*Task instructions:* Scan the data, and whenever a line contains "busError", copy it.

*Data records:*
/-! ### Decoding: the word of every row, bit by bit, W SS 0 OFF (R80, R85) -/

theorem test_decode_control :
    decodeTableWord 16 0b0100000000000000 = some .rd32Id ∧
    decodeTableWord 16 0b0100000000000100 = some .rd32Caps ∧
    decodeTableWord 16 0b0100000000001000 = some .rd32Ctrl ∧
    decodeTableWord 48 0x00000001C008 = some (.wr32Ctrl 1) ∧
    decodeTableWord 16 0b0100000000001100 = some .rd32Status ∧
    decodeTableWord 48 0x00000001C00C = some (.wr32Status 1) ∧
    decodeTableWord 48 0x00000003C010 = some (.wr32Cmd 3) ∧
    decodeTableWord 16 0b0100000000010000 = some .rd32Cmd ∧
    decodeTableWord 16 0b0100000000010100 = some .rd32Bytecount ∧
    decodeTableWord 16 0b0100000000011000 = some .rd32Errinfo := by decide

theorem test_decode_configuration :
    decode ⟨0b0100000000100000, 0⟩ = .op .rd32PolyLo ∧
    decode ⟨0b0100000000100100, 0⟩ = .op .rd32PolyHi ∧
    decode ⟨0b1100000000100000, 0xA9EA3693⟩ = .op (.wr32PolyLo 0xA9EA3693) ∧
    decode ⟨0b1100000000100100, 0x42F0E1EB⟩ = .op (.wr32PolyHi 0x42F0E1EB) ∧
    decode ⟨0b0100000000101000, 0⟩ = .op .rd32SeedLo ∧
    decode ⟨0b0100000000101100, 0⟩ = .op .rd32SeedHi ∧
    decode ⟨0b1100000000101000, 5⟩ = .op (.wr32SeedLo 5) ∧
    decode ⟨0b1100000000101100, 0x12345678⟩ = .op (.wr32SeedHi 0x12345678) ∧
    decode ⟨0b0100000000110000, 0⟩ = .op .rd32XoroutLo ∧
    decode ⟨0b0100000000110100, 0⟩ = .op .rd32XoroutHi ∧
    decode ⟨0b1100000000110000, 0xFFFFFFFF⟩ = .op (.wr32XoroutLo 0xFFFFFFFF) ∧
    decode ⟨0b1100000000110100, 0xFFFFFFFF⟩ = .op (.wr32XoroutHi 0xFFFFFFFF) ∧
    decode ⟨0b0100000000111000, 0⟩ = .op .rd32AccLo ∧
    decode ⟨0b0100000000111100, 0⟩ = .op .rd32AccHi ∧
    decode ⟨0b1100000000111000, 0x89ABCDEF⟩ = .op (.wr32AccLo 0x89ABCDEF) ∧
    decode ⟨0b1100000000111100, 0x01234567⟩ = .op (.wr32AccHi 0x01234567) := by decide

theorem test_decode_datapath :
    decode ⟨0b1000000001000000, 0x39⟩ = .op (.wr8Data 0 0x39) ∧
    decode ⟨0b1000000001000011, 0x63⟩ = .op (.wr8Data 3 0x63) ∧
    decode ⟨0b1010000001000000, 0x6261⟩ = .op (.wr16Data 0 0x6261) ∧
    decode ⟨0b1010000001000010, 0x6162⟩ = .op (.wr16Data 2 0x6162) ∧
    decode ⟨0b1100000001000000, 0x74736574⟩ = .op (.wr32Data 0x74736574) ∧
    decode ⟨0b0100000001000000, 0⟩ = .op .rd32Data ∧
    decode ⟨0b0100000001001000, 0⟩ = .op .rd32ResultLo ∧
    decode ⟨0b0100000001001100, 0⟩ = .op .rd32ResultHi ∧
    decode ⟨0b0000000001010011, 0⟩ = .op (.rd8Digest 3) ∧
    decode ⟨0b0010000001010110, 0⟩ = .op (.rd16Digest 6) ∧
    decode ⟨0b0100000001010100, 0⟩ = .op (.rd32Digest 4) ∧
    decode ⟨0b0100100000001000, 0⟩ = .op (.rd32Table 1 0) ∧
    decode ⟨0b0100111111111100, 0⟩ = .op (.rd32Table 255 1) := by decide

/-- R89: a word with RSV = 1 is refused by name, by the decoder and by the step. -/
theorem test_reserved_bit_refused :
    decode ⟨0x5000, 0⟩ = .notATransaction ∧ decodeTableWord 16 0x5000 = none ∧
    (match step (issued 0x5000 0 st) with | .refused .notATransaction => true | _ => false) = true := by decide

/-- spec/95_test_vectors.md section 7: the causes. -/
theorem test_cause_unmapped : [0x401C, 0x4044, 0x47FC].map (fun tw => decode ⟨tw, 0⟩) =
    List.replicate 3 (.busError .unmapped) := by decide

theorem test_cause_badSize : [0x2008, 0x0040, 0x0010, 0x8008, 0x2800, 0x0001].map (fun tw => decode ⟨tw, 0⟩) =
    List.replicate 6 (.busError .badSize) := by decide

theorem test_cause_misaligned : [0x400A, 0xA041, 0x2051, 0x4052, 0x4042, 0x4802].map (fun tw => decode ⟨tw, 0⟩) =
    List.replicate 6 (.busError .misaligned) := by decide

*Solution:*
    List.replicate 3 (.busError .unmapped) := by decide
    List.replicate 6 (.busError .badSize) := by decide
    List.replicate 6 (.busError .misaligned) := by decide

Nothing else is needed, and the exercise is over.